Note that currently it will only export as a LJSpeech format, but it can be easily modified to export in any format.

In [None]:
from VocalForge.text.create_dataset import GenerateDataset
dataset = GenerateDataset(
    segment_dir=segment_dir,
    sliced_aud_dir=os.path.join(work_path, 'sliced_audio'),
    output_dir=os.path.join(work_path, 'dataset'),
    threshold=threshold,
)

In [None]:
dataset.run()

Now, every now and again there might be an extra audio file or metadata entry that will throw any preprocesser into a fit. But don't fret! This function will help you find and remove them.

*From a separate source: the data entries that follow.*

-- ==== Sys2Proof/Machine/Ops.lean ====
section
/-! DEFINITION. The shared operations of the meanings: reads of cells that may be unwritten, the bus responses, acceptance and overrun of a
command, the three ways a command finishes (41_command_protocol.md R101), and reset. The block has no traps and no return (60_exceptions.md
R152, R158): `State.raise` is the one way a failure is recorded. -/

namespace Sys2Proof.Machine

/-- How a command stops before it succeeds (R101). -/
inductive Stop where
  /-- `raise CAUSE(info)` -/
  | raise (c : Cause) (info : Word)
  /-- a model fault -/
  | fault (f : Fault)
deriving DecidableEq, Repr

/-- The value of a cell, or UNINIT_READ where nothing has written it (00_scope.md R13, 10_state.md R40). -/
def written {α : Type} (c : Cell) : Option α → Except Fault α
  | some v => .ok v
  | none => .error (.uninitRead c)

/-- The index of code word `w` of symbol `s` in the sparse memory: the word index of its LUT entry, less the header. -/
def lutCodeIndex (s w : Nat) : Nat := 16 * s + w

/-- `LUTH[s]`, which is never unwritten (10_state.md R35). -/
def State.lutHeader (s : State) (sym : Nat) : LutHeader := Memory.readHeader s.lutHdr sym

/-- `MemRead(LUTC, (sym, w))` (R13). -/
def State.readLutCode (s : State) (sym w : Nat) : Except Fault Word :=
  written (.lutc sym w) (Memory.read s.lutCode (lutCodeIndex sym w))

/-- `MemRead(ROM, i)` (R13). -/
def State.readRom (s : State) (i : Nat) : Except Fault Node := written (.rom i) (Memory.read s.rom i)

/-- `MemRead(SYMBUF, i)` (R13). -/
def State.readSymbuf (s : State) (i : Nat) : Except Fault Sym := written (.symbuf i) (Memory.read s.symbuf i)

/-- `MemRead(BITBUF, i)` (R13). -/
def State.readBitbuf (s : State) (i : Nat) : Except Fault Byte := written (.bitbuf i) (Memory.read s.bitbuf i)

/-- A read by the engine: an unwritten cell ends the command's run with the model fault (44_encoder.md R135, 45_decoder.md R150). -/
def engineRead {α : Type} : Except Fault α → Except Stop α
  | .ok v => .ok v
  | .error f => .error (.fault f)

/-- The model fault is set once and never cleared but by reset (10_state.md R43; assumption log 8). -/
def State.setModelFault (s : State) (f : Fault) : State :=
  { s with modelFault := match s.modelFault with
      | some g => some g
      | none => some f }

/-- The response to a read that succeeds: the value, and no error (R82). -/
def State.respondRead (s : State) (v : Word) : State := { s with rdata := v, err := false }

/-- The response to a write that is no bus error. A write returns no read data: `rdata` keeps what the last read returned (assumption
log 5). -/
def State.respondWrite (s : State) : State := { s with err := false }

/-- A bus-error read returns 0, sets STATUS.BUSERR and asserts `err`; nothing else changes (20_memory.md R52). -/
def State.busErrorRead (s : State) : State := { s with rdata := 0, busErr := true, err := true }

/-- A bus-error write changes no register and no cell, sets STATUS.BUSERR and asserts `err` (R52). -/
def State.busErrorWrite (s : State) : State := { s with busErr := true, err := true }

/-- A host read of an unwritten cell (40_host_bus.md R86): the model fault is set and the read's value is a free one; STATUS does not change
and it is no bus error. -/
def State.uninitHostRead (s : State) (f : Fault) : State :=
  { (s.setModelFault f).respondRead (Config.freeRead s.fresh) with fresh := s.fresh + 1 }

/-- Accepting the command word `w` (41_command_protocol.md R95). -/
def State.accept (s : State) (w : Word) : State := { s.clearResultFlags with pending := some w }

/-- A CMD write while a command is pending: OVR is set, the word is lost (41_command_protocol.md R97). -/
def State.overrun (s : State) : State := { s with ovr := true }

/-- `succeed`: the flags of success, and the last thing the step does, `pending <- empty` (R96, R101). -/
def State.succeed (s : State) : State := { s.setSuccess with pending := none }

/-- `raise CAUSE(info)`: the failure is recorded and nothing else is written (R101, 60_exceptions.md R156). -/
def State.raise (s : State) (c : Cause) (info : Word) : State := { s.setFailure c info with pending := none }

/-- What every engine step that raised a model fault leaves (R101, 60_exceptions.md R166): the fault is set, `pending` is empty, and the flags
and ERR_INFO that finishing would have written hold free values. -/
def State.engineFault (s : State) (f : Fault) (r : FinishRegs) : State :=
  { s.setModelFault f with
      pending := none, done := r.done, fail := r.fail, cause := r.cause, errInfo := r.errInfo, fresh := s.fresh + 1 }

/-- One reset (70_reset_and_hazards.md R168): every register and flag takes its reset value, every cell without one becomes unwritten, a pending
command is abandoned and the model fault is cleared. The configuration, the rest of the schedule and the counter of free values are no
state of the block: they stay. -/
def State.applyReset (s : State) : State :=
  { State.reset with cfg := s.cfg, schedule := s.schedule, fresh := s.fresh }

end Sys2Proof.Machine
end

This can also sync mannual changes in either removing metadata entries or audio files.

In [None]:
import os
import pandas as pd
bad_files = []
dataset_dir = os.path.join(work_path, 'dataset')
for file in os.listdir(dataset_dir+'/wavs/'):
    #if file is below 100kb remove it and append it to the list
    if os.stat(dataset_dir +'/wavs/'+file).st_size < 50000:
        bad_files.append(file)
print(bad_files)

df = pd.read_csv(dataset_dir+'/metadata.csv', sep='|', on_bad_lines='skip')
for index, row in df.iterrows():
    if row[0]+'.wav' in bad_files:
        df.drop(index, inplace=True)
        os.remove(dataset_dir + '/wavs/' + row[0]+'.wav')
df.to_csv(dataset_dir+'/metadata.csv', sep='|', index=False)

## And done! Get curatin'!